The Clausius-Clapeyron equation is:
ln(P2/P1) = -ΔHvap/R * (1/T2 - 1/T1)
Where:
P1 and P2 are the vapor pressures at temperatures T1 and T2, respectively
ΔHvap is the molar heat of vaporization (30.8 kJ/mol for benzene)
R is the ideal gas constant (0.0821 L·atm/(mol·K))
T1 and T2 are the temperatures in Kelvin.

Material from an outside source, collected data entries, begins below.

-- ==== Sys2Proof/Tests/Slice0.lean ====
section
/-! SUPPORT. Small checks of the model against 95_test_vectors.md and the encoding tables: well-formedness, decoding,
the pure functions, and one step of each command. Expected values are the spec's own (the row is named), never the
model's. -/

namespace Sys2Proof.Tests

open Sys2Proof Sys2Proof.Machine

/-! ### Well-formedness: for each check, a term that it refuses -/

theorem test_wf_rbWin_past_end : (Reg.rbWin 720).wellFormed = false := by decide
theorem test_wf_rbWin_last : (Reg.rbWin 719).wellFormed = true := by decide
theorem test_wf_line_w : (ScriptLine.w (.rbWin 720) 0).wellFormed = false := by decide
theorem test_wf_line_r : (ScriptLine.r (.rbWin 720)).wellFormed = false := by decide
theorem test_wf_line_poll : (ScriptLine.poll (.rbWin 720) 1 1).wellFormed = false := by decide
theorem test_wf_line_pollAny : (ScriptLine.pollAny (.rbWin 720) 1).wellFormed = false := by decide
theorem test_wf_write_misaligned : (HostOp.write 0x002 .w32 0).definedAccess = false := by decide
theorem test_wf_write_narrow : (HostOp.write 0x000 .w16 0).definedAccess = false := by decide
theorem test_wf_write_wide : (HostOp.write 0x000 .w64 0).definedAccess = false := by decide
theorem test_wf_read_misaligned : (HostOp.read 0x016 .w32).definedAccess = false := by decide
theorem test_wf_read_narrow : (HostOp.read 0x014 .w8).definedAccess = false := by decide
theorem test_wf_poll_misaligned : (HostOp.poll 0x006 1 1).definedAccess = false := by decide
theorem test_wf_pollAny_misaligned : (HostOp.pollAny 0x006 1).definedAccess = false := by decide

/-! ### Decoding: every constructor from its word, written out as RSV (24 bits) and OP (8 bits) of 30_encoding.md R68
and R70 -/

theorem test_decode_vadInit :
    decodeCommand .vad ((0b000000000000000000000000 : BitVec 24) ++ (0b00000001 : BitVec 8)) = .ok .vadInit := by
  decide
theorem test_decode_vadSetmode :
    decodeCommand .vad ((0b000000000000000000000000 : BitVec 24) ++ (0b00000010 : BitVec 8)) = .ok .vadSetmode := by
  decide
theorem test_decode_vadProcess :
    decodeCommand .vad ((0b000000000000000000000000 : BitVec 24) ++ (0b00000011 : BitVec 8)) = .ok .vadProcess := by
  decide
theorem test_decode_mp3DecodeS16 :
    decodeCommand .mp3 ((0b000000000000000000000000 : BitVec 24) ++ (0b00000001 : BitVec 8)) = .ok .mp3DecodeS16 := by
  decide
theorem test_decode_mp3DecodeF32 :
    decodeCommand .mp3 ((0b000000000000000000000000 : BitVec 24) ++ (0b00000010 : BitVec 8)) = .ok .mp3DecodeF32 := by
  decide
theorem test_decode_mp3Reset :
    decodeCommand .mp3 ((0b000000000000000000000000 : BitVec 24) ++ (0b00000011 : BitVec 8)) = .ok .mp3Reset := by
  decide

/-- Vectors A10 to A15 of section 2.1: the cause of each illegal word. -/
theorem test_decode_refusals :
    decodeCommand .vad 0x00000000 = .error .unknownOpcode ∧ decodeCommand .vad 0x00000004 = .error .unknownOpcode
    ∧ decodeCommand .mp3 0x000000FF = .error .unknownOpcode ∧ decodeCommand .vad 0x00000103 = .error .reservedBits
    ∧ decodeCommand .vad 0x00000104 = .error .unknownOpcode ∧ decodeCommand .mp3 0x80000001 = .error .reservedBits := by
  decide

/-- The table's rows: a VAD row as its 32 bits, an MP3 row with its register's offset above them (log 5). -/
theorem test_table_words :
    decodeTableWord 32 0x00000001 = some .vadInit ∧ decodeTableWord 32 0x00000002 = some .vadSetmode
    ∧ decodeTableWord 32 0x00000003 = some .vadProcess ∧ decodeTableWord 32 0x00000004 = none
    ∧ decodeTableWord 64 0x0000004000000001 = some .mp3DecodeS16
    ∧ decodeTableWord 64 0x0000004000000002 = some .mp3DecodeF32
    ∧ decodeTableWord 64 0x0000004000000003 = some .mp3Reset := by decide

/-- Offsets of 10_state.md R11, and vectors A1 and A22. -/
theorem test_register_map :
    regAt 0x000 = some .vadCmd ∧ regAt 0x034 = some .vadHistNoi ∧ regAt 0x038 = none ∧ regAt 0x040 = some .mp3Cmd
    ∧ regAt 0x07C = some .irqStatus ∧ regAt 0x800 = some (.rbWin 0) ∧ regAt 0x133C = some (.rbWin 719)
    ∧ regAt 0x1340 = none := by decide

/-- 30_encoding.md R78: MP3_DEC16 is four argument writes, the command and a wait for DONE or CMD_ERR. -/
theorem test_pseudo_mp3Dec16 :
    Pseudo.encode (.mp3Dec16 0x40000 4096 0x50000 0x60000)
      = [.write 0x048 .w32 0x40000, .write 0x04C .w32 4096, .write 0x050 .w32 0x50000, .write 0x054 .w32 0x60000,
          .write 0x040 .w32 1, .pollAny 0x044 6] := by decide

/-! ### The pure functions -/

/-- Section 2.2: exact products, clips and ties. -/
theorem test_quant_rounding :
    ∀ e ∈ [((0x3F000000 : Word), (16384 : Int)), (0xBE800000, -8192), (0x3F800000, 32767), (0xBF800000, -32767),
      (0x38000000, 1), (0x37800000, 1), (0xB7800000, -1), (0x37000000, 0), (0x38A00000, 3)],
      (quant e.1).toInt = e.2 := by decide

/-- Section 2.2: the neighbourhood of the upper clip, and decimal fractions. -/
theorem test_quant_edges :
    ∀ e ∈ [((0xB8A00000 : Word), (-3 : Int)), (0x3F7FFE00, 32767), (0x3F7FFF00, 32767), (0x3F7FFD00, 32767),
      (0x3F7FFCFF, 32766), (0x3DCCCCCD, 3277), (0xBDCCCCCD, -3277), (0x38400000, 2)],
      (quant e.1).toInt = e.2 := by decide

/-- Section 2.2: zeros, subnormals, the largest values, infinities and NaNs. -/
theorem test_quant_specials :
    ∀ e ∈ [((0x80000000 : Word), (0 : Int)), (0x00000001, 0), (0x0000003F, 0), (0x7F7FFFFF, 32767),
      (0xFF7FFFFF, -32767), (0x7F800000, 32767), (0xFF800000, -32767), (0x7FC00000, 0), (0x7F800001, 0)],
      (quant e.1).toInt = e.2 := by decide

/-- Section 2.3, the rows in which the floored threshold would differ among them. -/
theorem test_decide_table :
    ∀ r ∈ [(((0, 0, 0, 0) : Nat × Nat × Nat × Nat), (0 : Int)), ((1, 0, 9, 0), -1), ((0, 1, 0, 0), 0),
      ((0, 0, 1, 0), 1), ((0, 1, 1, 0), 0), ((0, 1, 2, 0), 0), ((0, 1, 3, 0), 0), ((0, 1, 4, 0), 1),
      ((0, 0, 4, 1), 1), ((0, 2, 4, 0), 0), ((0, 2, 7, 0), 0), ((0, 2, 8, 0), 1), ((0, 0, 8, 2), 1)],
      decideEvent { e := r.1.1, s := r.1.2.1, v := r.1.2.2.1, n := r.1.2.2.2 } = r.2 := by decide

/-- Section 2.5, S17 to S22. -/
theorem test_process_args :
    checkProcessArgs 0x00000003 0 = none ∧ checkProcessArgs 0x00000001 3 = none
    ∧ checkProcessArgs 0x00001002 4 = some .misaligned ∧ checkProcessArgs 0xFFFFFFF8 8 = none
    ∧ checkProcessArgs 0xFFFFFFF8 12 = some .rangeWrap ∧ checkProcessArgs 0xFFFFFFF9 12 = some .misaligned := by
  decide

/-- Section 2.6, M1 to M14. -/
theorem test_decode_args :
    checkDecodeArgs .s16 0x40000 4096 0x50000 0x50000 = some .bufferOverlap
    ∧ checkDecodeArgs .s16 0x40000 4096 0x50000 0x50900 = none
    ∧ checkDecodeArgs .s16 0x40000 4096 0x508FF 0x50000 = some .bufferOverlap
    ∧ checkDecodeArgs .f32 0x40000 4096 0x50000 0x50900 = some .bufferOverlap
    ∧ checkDecodeArgs .f32 0x40000 4096 0x50000 0x51200 = none
    ∧ checkDecodeArgs .s16 0x40000 4096 0xFFFFF700 0x50000 = none
    ∧ checkDecodeArgs .s16 0x40000 4096 0xFFFFF701 0x50000 = some .rangeWrap
    ∧ checkDecodeArgs .f32 0x40000 4096 0x50000 0xFFFFEE01 = some .rangeWrap
    ∧ checkDecodeArgs .s16 0xFFFFF000 0x1000 0x50000 0x60000 = none
    ∧ checkDecodeArgs .s16 0xFFFFF000 0x1001 0x50000 0x50000 = some .rangeWrap := by decide

/-- 20_memory.md R49, section 2.2's byte order check: bytes 00 00 00 3F are the word 0x3F000000. -/
theorem test_byte_order :
    wordAt [(0x10, 0x00), (0x11, 0x00), (0x12, 0x00), (0x13, 0x3F)] 0x10 = some 0x3F000000 := by decide

/-! ### States for the single steps and the witnesses -/

/-- The reset state at an agent's turn. -/
def rested (a : Agent) : State := atTurn a State.reset

/-- The latched arguments that the VAD states use: 8000 Hz, 8 bytes at 0x1000. -/
def runOf (seq : VadSeq) : VadRun := { rateA := 8000, addrA := 0x1000, blenA := 8, seq := seq }

/-- The VAD unit running a command, at its own turn. -/
def running (seq : VadSeq) : State :=
  { rested .vadUnit with vad := { State.reset.vad with run := some (runOf seq) } }

/-- The iterator's working state with an offset and a rest. -/
def workOf (off rem : Nat) : ProcWork :=
  { rate := 8000, flen := 240, off := off, rem := rem, p := 0x1000, hist := countsZero }

/-- The MP3 unit running an MP3_DECODE_* with input length `len`, at its own turn. -/
def decoding (fmt : Fmt) (len : Word) (pos : DecPos) : State :=
  { rested .mp3Unit with
    mp3 := { State.reset.mp3 with
      run := some
        { inA := 0x40000, lenA := len, leftA := 0x50000, rightA := 0x60000, seq := .decode fmt pos } } }

/-- The bootstrap's working state in `head` after one call. -/
def headOnce : Boot := { bst := .head, ncalls := 1, hp1 := false, hp2 := false, hp3 := false }

/-- What a step's next state holds, none where it has none. -/
def heldBy {α : Type} (f : State → α) : Result → Option α
  | .next t => some (f t)
  | _ => none

/-! ### One step of each command -/

/-- A16: an accepted VAD_INIT clears DONE and sets BUSY. -/
theorem test_vadInit_accepts :
    heldBy (fun t => vadStatusWord t.vad)
      (exec .vadInit { rested .host with vad := { State.reset.vad with done := true } }) = some 0x001 := by decide

/-- S14: at its end VAD_INIT leaves the session at 0, RESULT 1 and STATUS 0x002. -/
theorem test_vadInit_completes :
    heldBy (fun t => [t.vad.rate, t.vad.flen, t.vad.off, t.vad.result, vadStatusWord t.vad])
      (exec .vadInit { running (.init true) with
        vad := { (running (.init true)).vad with
          rate := 16000, flen := 480, off := 200, rateReject := true } }) = some [0, 0, 0, 1, 0x002] := by decide

/-- VAD_SETMODE running with mode operand `m`, the mode being 1. -/
def settingMode (m : Word) : State :=
  { rested .vadUnit with
    vad := { State.reset.vad with mode := 1, run := some { runOf .setmode with rateA := m } } }

/-- S10: VAD_SETMODE 3. -/
theorem test_vadSetmode_sets :
    heldBy (fun t => (t.vad.mode, t.vad.result)) (exec .vadSetmode (settingMode 3)) = some (3, 1) := by decide

/-- S11, S12: VAD_SETMODE 4 and 0x100 leave the mode. -/
theorem test_vadSetmode_refuses :
    heldBy (fun t => (t.vad.mode, t.vad.result)) (exec .vadSetmode (settingMode 4)) = some (1, 0)
    ∧ heldBy (fun t => (t.vad.mode, t.vad.result)) (exec .vadSetmode (settingMode 0x100)) = some (1, 0) := by decide

/-- S2: VAD_PROCESS at 44100 Hz ends with RESULT -1 and STATUS 0x102, and locks nothing. -/
theorem test_vadProcess_rate_reject :
    heldBy (fun t => [t.vad.result, vadStatusWord t.vad, t.vad.rate, t.vad.flen])
      (exec .vadProcess { running (.process .start) with
        vad := { State.reset.vad with run := some { runOf (.process .start) with rateA := 44100 } } })
      = some [0xFFFFFFFF, 0x102, 0, 0] := by decide

/-- Program P5's first sample: the word 0x3F000000 goes into RB[0] as 16384, and the same step asks for the second
word. -/
theorem test_vadProcess_takes_sample :
    heldBy (fun t => (t.vad.rb, t.vad.memPort, t.vad.run.map VadRun.seq))
      (exec .vadProcess { running (.process (.memWait (workOf 0 2))) with
        vad := { (running (.process (.memWait (workOf 0 2)))).vad with memPort := .answered 0x3F000000 } })
      = some ([(0, 16384)], .pending 0x1004, some (.process (.memWait { workOf 1 1 with p := 0x1004 }))) := by decide

/-- 40_mp3_bootstrap.md R80: the first call of MP3_DECODE_S16 feeds the input with format S16. -/
theorem test_mp3DecodeS16_calls :
    heldBy (fun t => t.mp3.idecPort) (exec .mp3DecodeS16 (decoding .s16 4096 (.call bootStart)))
      = some (.pending { fmt := .s16, inPtr := 0x40000, inLen := 4096, left := 0x50000, right := 0x60000 }) := by
  decide

/-- Section 2.7's row of 1152 samples at once: MP3_TRACE 0x309, STATUS 0x002. -/
theorem test_mp3DecodeS16_finishes :
    heldBy (fun t => [t.mp3.n, t.mp3.samples, mp3StatusWord t.mp3, traceWord t.mp3.trace])
      (exec .mp3DecodeS16 (decoding .s16 4096
        (.finish { bst := .done, ncalls := 1, hp1 := true, hp2 := false, hp3 := false } 1152)))
      = some [1152, 1152, 0x002, 0x309] := by decide

/-- A flush call of MP3_DECODE_F32: address and length 0, format F32. -/
theorem test_mp3DecodeF32_flushes :
    heldBy (fun t => t.mp3.idecPort) (exec .mp3DecodeF32 (decoding .f32 4096 (.call headOnce)))
      = some (.pending { fmt := .f32, inPtr := 0, inLen := 0, left := 0x50000, right := 0x60000 }) := by decide

/-- The skip path with answer (-1, 0): ERROR, no NEED_MORE, MP3_TRACE 0x005. -/
theorem test_mp3DecodeF32_skip_error :
    heldBy (fun t => [t.mp3.n, t.mp3.samples, mp3StatusWord t.mp3, traceWord t.mp3.trace])
      (exec .mp3DecodeF32 (decoding .f32 0
        (.finish { bst := .init, ncalls := 1, hp1 := false, hp2 := false, hp3 := false } 0xFFFFFFFF)))
      = some [0xFFFFFFFF, 0, 0x102, 0x005] := by decide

First, we need to convert the temperatures given to Kelvin:
29ºC + 273.15 = 302.15 K (T2)
80.0ºC + 273.15 = 353.15 K (T1)
Now we can plug the values into the equation:
ln(P2/P1) = -(30.8 kJ/mol) / (0.0821 L·atm/(mol·K)) * (1/302.15 K - 1/353.15 K)
Simplifying:
ln(P2/P1) = -375.9 / (0.0821) * (-0.003313)
ln(P2/P1) ≈ 16.73
To find P2/P1, we need to raise e (the base of natural logarithm) to the power of both sides:
P2/P1 = e^(16.73)
Using a calculator, we find:
P2/P1 ≈ 587555.95
Since we are looking for the vapor pressure of benzene at 29ºC (P2), we can rearrange the equation:
P2 = P1 * (P2/P1)
Finally, we can substitute the known values:
P2 = 1 atm * 587555.95
P2 ≈ 587555.95 torr
Therefore, the vapor pressure of benzene at 29ºC is approximately 587555.95 torr.